Egor Yuryevich Bazin (, born 13 September 1995) is a Russian ice dancer. With his former partner, Sofia Evdokimova, he is the 2017 Winter Universiade silver medalist, the 2018 Ice Star champion, and the 2019 Russian national bronze medalist.

He currently skates with Elizaveta Khudaiberdieva.

Career

Early career 
Bazin teamed up with Sofia Evdokimova in 2007. The duo debuted on the ISU Junior Grand Prix (JGP) series in the 2011–12 season, finishing seventh in Austria. In the 2013–14 season, they won their first JGP medal – bronze in Mexico.

2014–2015 season 
Evdokimova/Bazin started their season by competing in the 2014 JGP series. They placed fourth in both events, first at the JGP Czech Republic and then at the JGP Germany.

In 2014–15 season, Evdokimova/Bazin stepped onto the national podium for the first time, beating Loboda/Drozd by 0.19 points for the bronze medal at the Russian Junior Championships. Based on this result, they were chosen to compete as Russia's third ice dancing team at the 2015 World Junior Championships in Tallinn, Estonia. Finishing tenth, Evdokimova/Bazin were the second best Russian duet after Yanovskaya/Mozgov (gold), with Popova/Vlasenko placing eleventh.

2015–2016 season 
In the 2015–16 season, Evdokimova/Bazin won their second JGP medal – bronze in Latvia. Two weeks later, they placed fifth in JGP Austria. In October 2015, they won their first international gold medal at the 2015 Ice Star. In January 2016 they finished fourth at the 2016 Russian Junior Championships.

2016–2017 season: First Winter Universiade silver medal 
In November 2016, Evdokimova/Bazin made their Grand Prix debut at the 2016 Rostelecom Cup, where they placed ninth. A month later, they skated their first Challenger event at the 2016 CS Golden Spin of Zagreb, where they also placed ninth. In December, they placed sixth at the 2017 Russian Championships. In February 2017, they competed at the 2017 Winter Universiade, where they won the silver medal behind Nazorova/Nikitin.

2017–2018 season 
In November 2017, Evdokimova/Bazin skated at the 2017 CS Tallinn Trophy, where they placed fourth. In Tallinn, they were close to claiming their first Challenger series medal because they were less than 0.5 points behind the bronze medalists, Pogrebinsky/Benoit. A month later, Evdokimova/Bazin placed fifth at the 2018 Russian Championships.

2018–2019 season 
Evdokimova/Bazin started their season at the 2018 CS Finlandia Trophy, where they finished seventh with a personal best score of 159.67 points. They won their first international senior gold medal two weeks later at the 2018 Ice Star. In mid-November, they competed at the 2018 Rostelecom Cup, where they finished fourth after placing sixth in the rhythm dance and fourth in the free dance. At this competition, they also scored their personal best score 164.66 points. In late November, they placed fourth at the 2018 CS Tallinn Trophy with a personal best score of 168.31 points.

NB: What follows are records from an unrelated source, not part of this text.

-- ==== Sys2Proof/Machine/Mule.lean ====
section
/-! DEFINITION. The Mule at a cycle start (Table 8.2): commands (R212 to R214), bank swaps (R211), the RW parameters (R205),
gantry followers (R219), the motion groups, and the command slots of the next master frame (R213, R270); the ring that
leaves its running state (Table 8.6); and the Mule's registers (R210, R222, R226 to R234). -/

namespace Sys2Proof.Machine

/-! ## Commands -/

/-- A node is configured (R260): its address is below NNODE and every page in use holds an enabled entry for it. -/
def Dev.nodeConfigured (d : Dev) (x k : Nat) : Bool :=
  k < d.get (R.RING_CFG_NNODE x) &&
    (List.range (2 ^ d.get (R.RING_CFG_NPL x))).all (fun p =>
      (List.range 32).any (fun e => d.flag (R.RING_SCHED_LO_EN x (32 * p + e)) && d.get (R.RING_SCHED_LO_NODE x (32 * p + e)) == k))

/-- The load of an axis (R223): 2 when its ring runs at 15.625 µs, else 1. -/
def Dev.axLoad (d : Dev) (n : Nat) : Nat :=
  let x := d.get (R.AXIS_MAP_RING n)
  if d.ringRuns x && d.ringT x == 15625 then 2 else 1

/-- The sum of R223. -/
def Dev.loadSum (d : Dev) : Nat := (List.range 128).foldl (fun s n => if d.axState n = 0 then s else s + d.axLoad n) 0

/-- MULE_STAT.LOAD, which never exceeds 128: the sum could, when a ring starts at 15.625 µs under axes in FAULT (DESIGN
CHOICE, log entry 77). -/
def Dev.muleLoad (d : Dev) : Nat := min 128 d.loadSum

/-- The mapping reasons for which an ENABLE is refused (R214). -/
def Dev.mapRefuses (d : Dev) (n : Nat) : Bool :=
  !d.axLive n || !d.nodeConfigured (d.get (R.AXIS_MAP_RING n)) (d.get (R.AXIS_MAP_NODE n))
    || (List.range 128).any (fun m => m != n && d.axState m != 0 && d.get (R.AXIS_MAP_RING m) == d.get (R.AXIS_MAP_RING n)
        && d.get (R.AXIS_MAP_NODE m) == d.get (R.AXIS_MAP_NODE n) && d.get (R.AXIS_MAP_CH m) == d.get (R.AXIS_MAP_CH n))

/-- CLR_FAULT (Table 8.5). -/
def Dev.axClear (n : Nat) (d : Dev) : Dev :=
  if d.axState n == 3 then ((d.put (R.AXIS_STAT_STATE n) 0).put (R.AXIS_STAT_FCODE n) 0).put (R.AXIS_OUT n) 0 else d

/-- DISABLE (Table 8.5, R241). -/
def Dev.axDisable (n : Nat) (d : Dev) : Dev :=
  let st := d.axState n
  if st == 0 then d
  else
    let d := ((d.put (R.AXIS_STAT_STATE n) 0).put (R.AXIS_STAT_FCODE n) 0).put (R.AXIS_OUT n) 0
    if st == 2 then d.memberLeft n 4 else d

/-- ENABLE (Table 8.5, R214). -/
def Dev.axEnable (n : Nat) (d : Dev) : Dev :=
  if d.axState n != 0 then d
  else if d.mapRefuses n then (d.setF (R.AXIS_STAT_MAPDENY n)).aEv n 100
  else if 128 < d.loadSum + d.axLoad n then (d.setF (R.AXIS_STAT_CAPDENY n)).aEv n 100
  else (d.put (R.AXIS_STAT_STATE n) 1).updAxis n (fun a => { a with enCount := 0 })

/-- The CMD bits in their order: CLR_FAULT, DISABLE, ENABLE (R212), and PEAK_CLR. -/
def Dev.axCommands (n bits : Nat) (d : Dev) : Dev :=
  let d := if tst bits 2 then d.axClear n else d
  let d := if tst bits 1 then d.axDisable n else d
  let d := if tst bits 0 && !tst bits 1 then d.axEnable n else d
  if tst bits 4 then d.put (R.AXIS_FE_PEAK n) 0 else d

/-- The other axis of the enabled couple of an axis. -/
def Dev.coupleMate (d : Dev) (n : Nat) : Option Nat := (d.coupleOf n).map (fun c => if c.2.1 == n then c.2.2 else c.2.1)

/-- The CMD bits that act on an axis when those of the axes `ns` are taken: its own, and ENABLE, DISABLE and CLR_FAULT of its
couple's other axis (R221). -/
def Dev.cmdBits (d : Dev) (ns : List Nat) (n : Nat) : Nat :=
  (if ns.contains n then (d.axis n).cmd else 0) ||| (match d.coupleMate n with
    | some m => if ns.contains m then (d.axis m).cmd &&& 7 else 0
    | none => 0)

/-- The CMD bits of a list of axes are taken; they act on their couples' other axes too, wherever these are mapped. -/
def Dev.takeCmds (ns : List Nat) (d : Dev) : Dev :=
  let mates := (ns.filterMap d.coupleMate).filter (fun m => !ns.contains m)
  let bits := (ns ++ mates).map (fun n => (n, d.cmdBits ns n))
  let d := ns.foldl (fun d n => d.updAxis n (fun a => { a with cmd := 0 })) d
  bits.foldl (fun d b => d.axCommands b.1 b.2) d

/-! ## Swaps (R211) -/

/-- The other bank becomes active. -/
def Dev.swapBank (n : Nat) (d : Dev) : Dev := d.put (R.AXIS_STAT_BANK n) (1 - d.get (R.AXIS_STAT_BANK n))

/-- A list request is complete when every axis of it has swapped: PEND clears and SWAP_CNT increments on each. -/
def Dev.listCheck (d : Dev) : Dev :=
  if d.flag R.MULE_STAT_LPEND && (List.range 128).all (fun n => !(d.axis n).listSwap || (d.axis n).listDone) then
    let d := upTo 128 (fun n d =>
      if (d.axis n).listSwap then
        ((d.clrF (R.AXIS_STAT_PEND n)).incr (R.AXIS_SWAP_CNT n)).updAxis n (fun a =>
          { a with listSwap := false, listDone := false })
      else d) d
    (d.clrF R.MULE_STAT_LPEND).mev 0 98
  else d

/-- The pending swap of an axis takes place; `list`: a list request's boundary has come too. -/
def Dev.takeSwap (list : Bool) (n : Nat) (d : Dev) : Dev :=
  if !d.flag (R.AXIS_STAT_PEND n) then d
  else if !(d.axis n).listSwap then (((d.swapBank n).clrF (R.AXIS_STAT_PEND n)).incr (R.AXIS_SWAP_CNT n)).aEv n 98
  else if list && !(d.axis n).listDone then (d.swapBank n).updAxis n (fun a => { a with listDone := true })
  else d

/-- MULE_CMD.SWAP_LIST. -/
def Dev.swapListReq (d : Dev) : Dev :=
  let ns := (List.range 128).filter (fun n => tst (d.rd (R.SWAP_SEL (n / 32)).addr).toNat (n % 32))
  if d.flag R.MULE_STAT_LPEND || ns.any (fun n => d.flag (R.AXIS_STAT_PEND n)) then d.setF R.MULE_STAT_LDENY
  else
    let live := ns.filter (fun n => d.axLive n)
    let T := live.foldl (fun m n => max m (d.ringT (d.get (R.AXIS_MAP_RING n)))) 0
    let d := { d.setF R.MULE_STAT_LPEND with mule := { d.mule with listT := T } }
    let d := ns.foldl (fun d n =>
      (d.setF (R.AXIS_STAT_PEND n)).updAxis n (fun a => { a with listSwap := true, listDone := false })) d
    (ns.foldl (fun d n => if d.axLive n then d else d.takeSwap true n) d).listCheck

/-! ## Parameters (R205) -/

/-- The RW parameters as the registers hold them. -/
def Dev.readPar (d : Dev) (n : Nat) : AxisPar :=
  { map := d.rd (R.AXIS_MAP n).addr, ctrl := d.rd (R.AXIS_CTRL n).addr, fbCfg := d.rd (R.AXIS_FB_CFG n).addr, posOfs := d.rd (R.AXIS_POS_OFS n).addr
    posSp := d.rd (R.AXIS_POS_SP n).addr, velSp := d.rd (R.AXIS_VEL_SP n).addr, accSp := d.rd (R.AXIS_ACC_SP n).addr
    outMax := d.rd (R.AXIS_OUT_MAX n).addr, outMin := d.rd (R.AXIS_OUT_MIN n).addr
    vcmdMax := d.rd (R.AXIS_VCMD_MAX n).addr, trqOfs := d.rd (R.AXIS_TRQ_OFS n).addr
    feLim := d.rd (R.AXIS_FE_LIM n).addr, feTime := d.rd (R.AXIS_FE_TIME n).addr
    feWarn := d.rd (R.AXIS_FE_WARN n).addr, enTime := d.rd (R.AXIS_EN_TIME n).addr
    drvCtrl := d.rd (R.AXIS_DRV_CTRL n).addr }

/-- An axis takes its RW parameters; a notch whose enable bit changed starts from zero states (R200). A mapping to a ring
that runs, and whose t_n this is not (`ys`: the rings whose t_n it is), is left for that t_n. -/
def Dev.takePar (ys : List Nat) (n : Nat) (d : Dev) : Dev :=
  let old := (d.axis n).par
  let q := d.readPar n
  let q := if d.axLive n && !ys.contains (d.get (R.AXIS_MAP_RING n)) then { q with map := 0 } else q
  let diff := (old.ctrl ^^^ q.ctrl).toNat
  let d := if tst diff 6 then d.setStates (R.AXIS_S_NA n) 2 [] else d
  let d := if tst diff 7 then d.setStates (R.AXIS_S_NB n) 2 [] else d
  let hold := d.frozen n
  let d := d.updAxis n (fun a => { a with par := q })
  if hold then d.setSp n old.posSp old.velSp old.accSp else d

/-- An axis that waits for a t_n: of the ring it is mapped to, or of the one that its samples still follow. -/
def Dev.axWaits (d : Dev) (n : Nat) : Bool := d.axLive n || d.axHeld n

/-- A couple whose lead has no t_n takes DIFF_LIM at once, one on a ring of `ys` at its t_n (R205). -/
def Dev.takeLim (ys : List Nat) (g : Nat) (d : Dev) : Dev :=
  let l := d.get (R.GANTRY_CTRL_L g)
  if !d.axWaits l || ys.any (fun y => d.axOn y l) then
    { d with mule := { d.mule with diffLim := Store.set (fun _ => 0) d.mule.diffLim g (d.rd (R.GANTRY_DIFF_LIM g).addr) } }
  else d

/-- An axis without a t_n takes its CMD bits, parameters and swaps at once (R211, R212). -/
def Dev.takeNow (n : Nat) (d : Dev) : Dev :=
  if d.axWaits n then d
  else
    let ns := match d.coupleOf n with
      | some (_, l, f) => [l, f].filter (fun m => !d.axWaits m)
      | none => [n]
    ((((d.takeCmds ns).takeSwap true n).listCheck).takePar [] n).flushMev

/-! ## Command slots (R213, R270) -/

/-- The command word and command of an axis for the next master frame. -/
def Dev.axSlot (d : Dev) (n : Nat) : BitVec 16 × BitVec 32 :=
  let en := d.axState n == 1 || d.axComputes n
  let w := (d.axis n).par.drvCtrl.toNat % 65536 / 2 * 2 + b2n en
  (BitVec.ofNat 16 w, if d.axComputes n then d.rd (R.AXIS_OUT n).addr else 0)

At the 2019 Russian Championships, Evdokimova/Bazin placed fourth in the rhythm dance, around 3 points behind the third-place finishers Zahorski/Guerreiro and only half a point ahead of Shpilevaya/Smirnov in fifth.  In the free dance, a disastrous skate by Zahorski/Guerreiro allowed them to take the bronze medal.  Bazin said this had been their goal from the beginning of the season.  They competed at their first European Championships, placing ninth.

2019–2020 season: End of partnership with Evdokimova 
Evodkimova/Bazin placed seventh at the 2019 CS Ondrej Nepela Memorial to begin the season.  Competing on the Grand Prix, they were ninth at the 2019 Skate Canada International and then sixth at the 2019 Cup of China.  At the 2020 Russian Championships, they placed seventh.

In March, it was announced that the two had split.

In May, Bazin was named to the Russian senior national team for the 2020–21 season with new partner and 2019 Junior Worlds silver medalist, Elizaveta Khudaiberdieva.

2020–2021 season: Debut of Khudaiberdieva/Bazin 
Khudaiberdieva/Bazin made their debut at the senior Russian test skates, where Bazin fell on a twizzle in the free dance. They made their competitive debut at the first stage of the domestic Russian Cup series, the qualifying competition series to the 2021 Russian Figure Skating Championships, in Syzran in September. They placed first in the rhythm dance and second in the free dance to narrowly win the gold medal ahead of Morozov/Bagin. At their next event, the third stage held in Sochi, the team placed second in both the rhythm dance and the free dance to take second overall behind reigning national bronze medalists Zahorski/Guerreiro.

In November, Khudaiberdieva/Bazin made their international debut at the 2020 Rostelecom Cup, where they placed fifth in the rhythm dance, just narrowly behind Morozov/Bagin. In the free dance, Khudaiberdieva/Bazin managed to overtake Morozov/Bagin by a little less than three points to place fourth in the free dance and fourth overall.

Competing at their first senior Russian Championships together (and Khudaiberdieva's first), they placed fourth in the rhythm dance despite a twizzle wobble from Bazin that earned him only a level 2 on that element.  In the free dance, Khudaiberdieva stumbled on her twizzle sequence, placing them sixth in that segment and fifth overall.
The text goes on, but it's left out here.